# [WHAT TO PRODUCE]
All of the entries need to be set down exactly as they read.

# [INPUT DATA]
/-- R3: two ENCODEs of the same payload complete with the same results, whatever the two blocks did
before and whatever else their hosts drive meanwhile with RST = 0. -/
def Obligations.ResultsDependOnPayloadAlone : Prop :=
  ∀ (s s' : State) (p : Payload) (ws ws' : List InWord) (rest rest' : List Slot),
    s.busy = false → s'.busy = false →
    ws.length = Config.encLatency → ws'.length = Config.encLatency →
    (∀ w ∈ ws, rstLow w) → (∀ w ∈ ws', rstLow w) →
    s.feed = .cmd (inWord false true p) :: (ws.map Slot.cmd ++ rest) →
    s'.feed = .cmd (inWord false true p) :: (ws'.map Slot.cmd ++ rest') →
    ∃ t t', core.run (Config.encLatency + 1) s = .next t ∧
      core.run (Config.encLatency + 1) s' = .next t' ∧ t.done = true ∧ t.fcs.isSome = true ∧
      t.fcs = t'.fcs ∧ t.cw = t'.cw ∧ t.chr = t'.chr ∧ t.bar = t'.bar

/-- R43, R57 and log entry 2: each of the fourteen datapath operations, alone, gives a next state
that differs from the state before it in the wires only. -/
def Obligations.DatapathRowsTouchNoRegister : Prop :=
  ∀ (i : Instr) (s : State), i.format ≠ .inWord →
    ∃ d : Datapath, exec i s = .next { s with dp := d }

/-- R20, R25, R97, R99, R118: a command that changes BUSY, DONE, P or a result register is a reset, an
accepted START or a completion, which writes all the results at once.
CNT is left out: it counts at every busy edge (R98), and StepFollowsCaseTable says how.
That no command touches the wires or the feed is a clause about the model's own fields (log entries 1
to 3). -/
def Obligations.CommandsChangeRegistersOnlyThen : Prop :=
  ∀ (i : Instr) (s t : State), i.format = .inWord → exec i s = .next t →
    t.dp = s.dp ∧ t.feed = s.feed ∧
    ((t.busy = s.busy ∧ t.done = s.done ∧ t.p = s.p ∧ t.fcs = s.fcs ∧ t.cw = s.cw ∧
        t.chr = s.chr ∧ t.bar = s.bar) ∨
      (∃ start payload, i = .reset start payload ∧ t.busy = false ∧ t.done = false ∧
        t.p = none ∧ noResults t) ∨
      (∃ payload, (i = .encode payload ∨ i = .encodeIgnored payload) ∧ s.busy = false ∧
        t.busy = true ∧ t.done = false ∧ t.p = some payload ∧ noResults t) ∨
      (∃ p, s.busy = true ∧ s.cnt = 1 ∧ s.p = some p ∧ t.busy = false ∧ t.done = true ∧
        t.p = some p ∧ holdsResults t (encodeOf p)))

/-! ## The ports and the host (R8 to R10, R14, R28, R52, R62, R122) -/

/-- R14: each port shows its register, element i of an array in its own bits. -/
def Obligations.PortsShowRegisters : Prop :=
  ∀ s : State,
    (busyOut s).toNat = s.busy.toNat ∧ (doneOut s).toNat = s.done.toNat ∧
    (∀ f, s.fcs = some f → fcsOut s = .ok f) ∧
    (∀ v, s.cw = some v → ∃ x, cwOut s = .ok x ∧
      ∀ (i : Nat) (h : i < 10), x.extractLsb' (11 * i) 11 = v[i]) ∧
    (∀ v, s.chr = some v → ∃ x, chrOut s = .ok x ∧
      ∀ (k : Nat) (h : k < 10), x.extractLsb' (13 * k) 13 = v[k]) ∧
    (∀ v, s.bar = some v → ∃ x, barsOut s = .ok x ∧
      ∀ (i : Nat) (h : i < 65), x.extractLsb' (2 * i) 2 = v[i])

/-- R122: in a state that meets the invariant a host read of a result port is a fault while
DONE = 0, and gives a value while DONE = 1. -/
def Obligations.ResultReadsNeedDone : Prop :=
  ∀ s : State, HandshakeInv s →
    (s.done = false →
      fcsOut s = .error (.readOfNoValue .fcsOut) ∧ cwOut s = .error (.readOfNoValue .cwOut) ∧
      chrOut s = .error (.readOfNoValue .chrOut) ∧ barsOut s = .error (.readOfNoValue .barsOut)) ∧
    (s.done = true →
      (∃ x, fcsOut s = .ok x) ∧ (∃ x, cwOut s = .ok x) ∧ (∃ x, chrOut s = .ok x) ∧
      ∃ x, barsOut s = .ok x)

/-- R51, R52: 65 letters, the letter at place i being T, D, A or F as bar i is 0, 1, 2 or 3. -/
def Obligations.LettersFollowBars : Prop :=
  ∀ bar : Vector Bar 65, (lettersOf bar).length = 65 ∧
    ∀ (i : Nat) (h : i < 65),
      (lettersOf bar)[i]? = ['T', 'D', 'A', 'F'][(bar[i]).toNat]?

/-- R9: the routing offset ranges. -/
def Obligations.RoutingOffsetRanges : Prop :=
  ∀ (r : List (Fin 10)) (off : Nat), routingOffset r = some off →
    (r.length = 0 ∧ off = 0) ∨ (r.length = 5 ∧ 1 ≤ off ∧ off ≤ 100000) ∨
    (r.length = 9 ∧ 100001 ≤ off ∧ off ≤ 1000100000) ∨
    (r.length = 11 ∧ 1000100001 ≤ off ∧ off ≤ 101000100000)

/-- R10: a payload that the host's merge builds is in contract, and no larger than the bound of
R10. -/
def Obligations.MergedPayloadsAreInContract : Prop :=
  ∀ (t r : List (Fin 10)) (p : Payload), payloadOfDigits t r = some p →
    p.toNat ≤ 5050005000054999999999999999999 ∧ inContract p = true ∧
    mergeOf t r = some p.toNat

/-- R62: WAIT, from a busy state that meets the invariant, ends with DONE = 1 and the results of the
captured payload. -/
def Obligations.WaitEndsWithResults : Prop :=
  ∀ (s : State) (p : Payload), HandshakeInv s → s.busy = true → s.p = some p →
    ∃ t, runStmt .wait s = .next t ∧ t.done = true ∧ t.busy = false ∧
      holdsResults t (encodeOf p) ∧ t.feed = s.feed

/-- R62, R63: on an idle block the script ENCODE_WAIT, READ_ALL passes when the expected values are
those of Encode. -/
def Obligations.EncodeWaitReadAllPasses : Prop :=
  ∀ (s : State) (p : Payload), s.busy = false →
    let r := encodeOf p
    let ex := fun x : ScriptLine => x.expand r.fcs.toNat (packPort r.cw).toNat
      (packPort r.chr).toNat (packPort r.bar).toNat
    ∃ t, runScript (ex (.encodeWait p) ++ ex .readAll) s = .next t ∧ t.feed = s.feed ∧
      holdsResults t r
end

# [SOLUTION FOR THIS EXERCISE]
/-- R3: two ENCODEs of the same payload complete with the same results, whatever the two blocks did
before and whatever else their hosts drive meanwhile with RST = 0. -/
def Obligations.ResultsDependOnPayloadAlone : Prop :=
  ∀ (s s' : State) (p : Payload) (ws ws' : List InWord) (rest rest' : List Slot),
    s.busy = false → s'.busy = false →
    ws.length = Config.encLatency → ws'.length = Config.encLatency →
    (∀ w ∈ ws, rstLow w) → (∀ w ∈ ws', rstLow w) →
    s.feed = .cmd (inWord false true p) :: (ws.map Slot.cmd ++ rest) →
    s'.feed = .cmd (inWord false true p) :: (ws'.map Slot.cmd ++ rest') →
    ∃ t t', core.run (Config.encLatency + 1) s = .next t ∧
      core.run (Config.encLatency + 1) s' = .next t' ∧ t.done = true ∧ t.fcs.isSome = true ∧
      t.fcs = t'.fcs ∧ t.cw = t'.cw ∧ t.chr = t'.chr ∧ t.bar = t'.bar

/-- R43, R57 and log entry 2: each of the fourteen datapath operations, alone, gives a next state
that differs from the state before it in the wires only. -/
def Obligations.DatapathRowsTouchNoRegister : Prop :=
  ∀ (i : Instr) (s : State), i.format ≠ .inWord →
    ∃ d : Datapath, exec i s = .next { s with dp := d }

/-- R20, R25, R97, R99, R118: a command that changes BUSY, DONE, P or a result register is a reset, an
accepted START or a completion, which writes all the results at once.
CNT is left out: it counts at every busy edge (R98), and StepFollowsCaseTable says how.
That no command touches the wires or the feed is a clause about the model's own fields (log entries 1
to 3). -/
def Obligations.CommandsChangeRegistersOnlyThen : Prop :=
  ∀ (i : Instr) (s t : State), i.format = .inWord → exec i s = .next t →
    t.dp = s.dp ∧ t.feed = s.feed ∧
    ((t.busy = s.busy ∧ t.done = s.done ∧ t.p = s.p ∧ t.fcs = s.fcs ∧ t.cw = s.cw ∧
        t.chr = s.chr ∧ t.bar = s.bar) ∨
      (∃ start payload, i = .reset start payload ∧ t.busy = false ∧ t.done = false ∧
        t.p = none ∧ noResults t) ∨
      (∃ payload, (i = .encode payload ∨ i = .encodeIgnored payload) ∧ s.busy = false ∧
        t.busy = true ∧ t.done = false ∧ t.p = some payload ∧ noResults t) ∨
      (∃ p, s.busy = true ∧ s.cnt = 1 ∧ s.p = some p ∧ t.busy = false ∧ t.done = true ∧
        t.p = some p ∧ holdsResults t (encodeOf p)))

/-! ## The ports and the host (R8 to R10, R14, R28, R52, R62, R122) -/

/-- R14: each port shows its register, element i of an array in its own bits. -/
def Obligations.PortsShowRegisters : Prop :=
  ∀ s : State,
    (busyOut s).toNat = s.busy.toNat ∧ (doneOut s).toNat = s.done.toNat ∧
    (∀ f, s.fcs = some f → fcsOut s = .ok f) ∧
    (∀ v, s.cw = some v → ∃ x, cwOut s = .ok x ∧
      ∀ (i : Nat) (h : i < 10), x.extractLsb' (11 * i) 11 = v[i]) ∧
    (∀ v, s.chr = some v → ∃ x, chrOut s = .ok x ∧
      ∀ (k : Nat) (h : k < 10), x.extractLsb' (13 * k) 13 = v[k]) ∧
    (∀ v, s.bar = some v → ∃ x, barsOut s = .ok x ∧
      ∀ (i : Nat) (h : i < 65), x.extractLsb' (2 * i) 2 = v[i])

/-- R122: in a state that meets the invariant a host read of a result port is a fault while
DONE = 0, and gives a value while DONE = 1. -/
def Obligations.ResultReadsNeedDone : Prop :=
  ∀ s : State, HandshakeInv s →
    (s.done = false →
      fcsOut s = .error (.readOfNoValue .fcsOut) ∧ cwOut s = .error (.readOfNoValue .cwOut) ∧
      chrOut s = .error (.readOfNoValue .chrOut) ∧ barsOut s = .error (.readOfNoValue .barsOut)) ∧
    (s.done = true →
      (∃ x, fcsOut s = .ok x) ∧ (∃ x, cwOut s = .ok x) ∧ (∃ x, chrOut s = .ok x) ∧
      ∃ x, barsOut s = .ok x)

/-- R51, R52: 65 letters, the letter at place i being T, D, A or F as bar i is 0, 1, 2 or 3. -/
def Obligations.LettersFollowBars : Prop :=
  ∀ bar : Vector Bar 65, (lettersOf bar).length = 65 ∧
    ∀ (i : Nat) (h : i < 65),
      (lettersOf bar)[i]? = ['T', 'D', 'A', 'F'][(bar[i]).toNat]?

/-- R9: the routing offset ranges. -/
def Obligations.RoutingOffsetRanges : Prop :=
  ∀ (r : List (Fin 10)) (off : Nat), routingOffset r = some off →
    (r.length = 0 ∧ off = 0) ∨ (r.length = 5 ∧ 1 ≤ off ∧ off ≤ 100000) ∨
    (r.length = 9 ∧ 100001 ≤ off ∧ off ≤ 1000100000) ∨
    (r.length = 11 ∧ 1000100001 ≤ off ∧ off ≤ 101000100000)

/-- R10: a payload that the host's merge builds is in contract, and no larger than the bound of
R10. -/
def Obligations.MergedPayloadsAreInContract : Prop :=
  ∀ (t r : List (Fin 10)) (p : Payload), payloadOfDigits t r = some p →
    p.toNat ≤ 5050005000054999999999999999999 ∧ inContract p = true ∧
    mergeOf t r = some p.toNat

/-- R62: WAIT, from a busy state that meets the invariant, ends with DONE = 1 and the results of the
captured payload. -/
def Obligations.WaitEndsWithResults : Prop :=
  ∀ (s : State) (p : Payload), HandshakeInv s → s.busy = true → s.p = some p →
    ∃ t, runStmt .wait s = .next t ∧ t.done = true ∧ t.busy = false ∧
      holdsResults t (encodeOf p) ∧ t.feed = s.feed

/-- R62, R63: on an idle block the script ENCODE_WAIT, READ_ALL passes when the expected values are
those of Encode. -/
def Obligations.EncodeWaitReadAllPasses : Prop :=
  ∀ (s : State) (p : Payload), s.busy = false →
    let r := encodeOf p
    let ex := fun x : ScriptLine => x.expand r.fcs.toNat (packPort r.cw).toNat
      (packPort r.chr).toNat (packPort r.bar).toNat
    ∃ t, runScript (ex (.encodeWait p) ++ ex .readAll) s = .next t ∧ t.feed = s.feed ∧
      holdsResults t r
end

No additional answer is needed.